A trough is filled with water at a rate of 1 cubic meter per second. The trough has a trapezoidal cross section with the lower base of length half a meter and one meter sides opening outwards at an angle of $45^\circ$ from the base. The length of the trough is 4 meters. What is the rate at which the water level h is rising when h is one half meter?
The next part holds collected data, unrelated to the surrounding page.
/-- The save area of a launch and its cut points. -/
def saveArea (l : Launch) (status time : Nat) (cuts : List CutPoint) : List Byte :=
  let lens := l.parts.map fun p => roundUp 64 (recordLength p (cutsOf cuts p.die))
  let recs := lens.foldl (· + ·) 0
  let base := roundUp 4096 (0x140 + recs)
  let ordered := l.parts.flatMap fun p => cutsOf cuts p.die
  let images := ordered.flatMap CutPoint.images
  let used := if images.isEmpty then 0x140 + recs else base + images.length * imageSize
  let before (p : DieLaunch) : Nat := ((ordered.filter fun c => decide (c.die.val < p.die.val)).flatMap CutPoint.images).length
  let body := l.parts.flatMap fun p =>
    let cs := cutsOf cuts p.die
    padTo (roundUp 64 (recordLength p cs)) (frontierRecord l p cs (base + before p * imageSize))
  let head := l.record.take 256 ++ bytesOfNat 1 status ++ bytesOfNat 1 l.parts.length ++ bytesOfNat 2 l.handle.toNat ++
    bytesOfNat 4 ordered.length ++ bytesOfNat 8 l.seqVal ++ bytesOfNat 8 time ++ bytesOfNat 8 used ++ List.replicate 32 0
  if images.isEmpty then head ++ body else padTo base (head ++ body) ++ images.flatMap id

/-- The launch leaves its dies after a save; its frontier stays as a ghost if resident launches chain to it (R299 item 6). -/
def State.leaveSaved (s : State) (l : Launch) : State :=
  let g : Ghost := ⟨l.handle, l.record, l.seqVal, l.ctx, l.queue, l.parts⟩
  let s := if (s.dependants l.handle).isEmpty then s else { s with ghosts := s.ghosts ++ [g] }
  ((s.leaveDies l.handle).dropLaunch l.handle).refreshAll

/-- A PREEMPT's save area written; data past LEN are cut, and STATUS is NOSPACE (R299 item 5). -/
def State.writeSave (s : State) (area : List Byte) (p : PreemptRun) : State :=
  let ctx := (s.queue p.queue).ctx
  if p.len < area.length then ((s.feWrite ctx p.save (area.take p.len)).1).saveStatus ctx p.save 2
  else (s.feWrite ctx p.save area).1

/-- The save areas written and the PREEMPTs completed, a release at PKG (R273); a launch one of whose areas was too short is killed
(R299). -/
def State.finishPreempts (s : State) (l : Launch) (status : Nat) (cuts : List CutPoint) : State :=
  let area := saveArea l status s.time cuts
  let s := s.raiseCovered l.handle 3
  let s := l.preempts.foldl (fun s p => s.writeSave area p) s
  let s := if l.preempts.any fun p => decide (p.len < area.length) then s.killResident { l with preempts := [] } else s.leaveSaved l
  l.preempts.foldl (fun s p => s.completeRunning p.queue p.index) s

/-- A draining launch. -/
def State.draining (s : State) (h : BitVec 16) : Option Launch :=
  match s.launch? h with
  | some l => if l.phase = .draining ∧ !s.regs.viral then some l else none
  | none => none

/-- PREEMPT_DRAIN_END (R299): no point is left in flight before any deadline. A launch all of whose points are complete completes
instead. -/
def execPreemptDrainEnd (h : BitVec 16) (s : State) : Result :=
  match s.draining h with
  | none => .refused (.notEnabled "PREEMPT_DRAIN_END")
  | some l =>
    let idle := l.parts.all fun x => x.runs.isEmpty
    let all := l.restores.isEmpty && l.parts.all DieLaunch.done
    if idle && !l.cutting && !all then
      .next (if s.ghostsFull h then s.preemptBusy l else s.finishPreempts l 0 l.restores)
    else .refused (.notEnabled "PREEMPT_DRAIN_END")

/-! ## The hard cut (R299 item 4, R300) -/

/-- A tile that stops for the cut before a word, at a slot of its bundle. -/
def Tile.cutAt (t : Tile) (pc : BitVec 16) (slot : Nat) : Tile :=
  { t with act := .cut, pc := pc, resume := slot, sameNo := t.inflight.isSome || t.sameNo, inflight := none, cutHere := false }

/-- HARD_CUT_STOP (R300 items 1 to 4). -/
def execHardCutStop (t : TileId) (s : State) : Result :=
  let x := s.tile t
  if x.act != .point || x.cutReq.isNone then .refused (.notEnabled "HARD_CUT_STOP")
  else match x.inflight with
    | some b =>
      if b.hold.isSome && b.next == b.start && !x.asleep then .next (s.setTile t ((x.atStop t).cutAt b.first b.next))
      else .refused (.notEnabled "HARD_CUT_STOP")
    | none =>
      if x.cutStops || x.waitsAtD then .next (s.setTile t ((x.atStop t).cutAt x.pc x.resume)) else .refused (.notEnabled "HARD_CUT_STOP")

/-- CUT_CYCLE_LIMIT (R300 item 5): 16,384 core cycles after the decision the tile stops at a boundary. -/
def execCutCycleLimit (t : TileId) (s : State) : Result :=
  let x := s.tile t
  match x.cutReq with
  | some (_, c) =>
    if x.act == .point && x.inflight.isNone && decide (c + 16384 ≤ x.k.cycle.toNat) then .next (s.setTile t (x.cutAt x.pc x.resume))
    else .refused (.notEnabled "CUT_CYCLE_LIMIT")
  | none => .refused (.notEnabled "CUT_CYCLE_LIMIT")

/-- CUT_COPY_TIMEOUT (R300): a started copy of a cut tile that has not completed 10 us after the decision fails. -/
def execCutCopyTimeout (t : TileId) (id : Nat) (s : State) : Result :=
  let x := s.tile t
  match x.cutReq, x.copy? id with
  | some (n, _), some c =>
    let going := match c.stage with
      | .started | .waiting _ => true
      | _ => false
    if going && decide (n + 10000 ≤ s.time) then .next (s.copyFails t id .cut) else .refused (.notEnabled "CUT_COPY_TIMEOUT")
  | _, _ => .refused (.notEnabled "CUT_COPY_TIMEOUT")

/-! ## Context images (R303) -/

/-- A decoder slot's image with its full byte. -/
def tableBytes (d : Option DTable) : List Byte :=
  padTo 0x1000 <| match d with
    | none => []
    | some x =>
      let nsym := if x.code then x.lcnt.foldl (· + ·) 0 else 0
      bytesOfNat 2 nsym ++ bytesOfNat 1 x.maxlen ++ bytesOfNat 1 (x.code.toNat + 2 * x.book.toNat) ++ List.replicate 12 0 ++
      padTo 32 (x.lcnt.flatMap (bytesOfNat 2)) ++ padTo 1024 (x.syms.flatMap (bytesOfNat 2)) ++
      padTo 1024 (bytesOfWords x.entries) ++ [1]

/-- A saved copy's 64 bytes: a stream's macro and semaphore stand in bytes 2 and 3 (R300). -/
def savedBytes (c : CopyCmd) : List Byte :=
  match c.stream with
  | none => padTo 64 c.desc
  | some (m, e) => padTo 64 (c.desc.take 2 ++ bytesOfNat 1 (0x80 + m.toNat) ++ bytesOfNat 1 e.toNat ++ List.replicate 4 0 ++ c.desc.drop 8)

/-- A special register as it is saved: CYCLE's high half in k6. -/
def savedK (t : Tile) (i : TileId) (n : Nat) : Word :=
  if n = 6 then t.k.cycle.extractLsb' 32 32 else kRead t.kNow t.loops i (BitVec.ofNat 6 n)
The book's solution says that that the volume of the trough is given by $V = 4(h^2 + h/2)$, I want to know how and why?
Thanks,
Best Answer
No, the volume of the water when the water level is $h$ is $$V = 4(h^2 + h/2)$$ You can derive this by first finding the area of the trapezoidal cross-section of the water, when the height of the water is $h$, and it will be $h^2+\frac{h}{2}$, by this picture:
The area of the rectangular part is $\frac{1}{2}\times h$, and the area of the two triangles adds up to be the area of a square with side length $h$ (because the sides slope at $45^\circ$ angles), i.e. the area of the two triangles together is $h^2$. Thus, the total cross-sectional area is $h^2+\frac{h}{2}.$ Now, multiply by the length of the trough to get the volume, because we have that volume = base * height for these kinds of shapes.
Note that this implies that $$\frac{dV}{dh}=8h+2.$$ You will also want to use the fact that the trough is filled with water at a rate of 1 cubic meter per second, or in other words, $$\frac{dV}{dt}=1$$ Finally, using the chain rule, $$\frac{dV}{dt}=\frac{dV}{dh}\cdot\frac{dh}{dt}$$ You want to find $\frac{dh}{dt}$...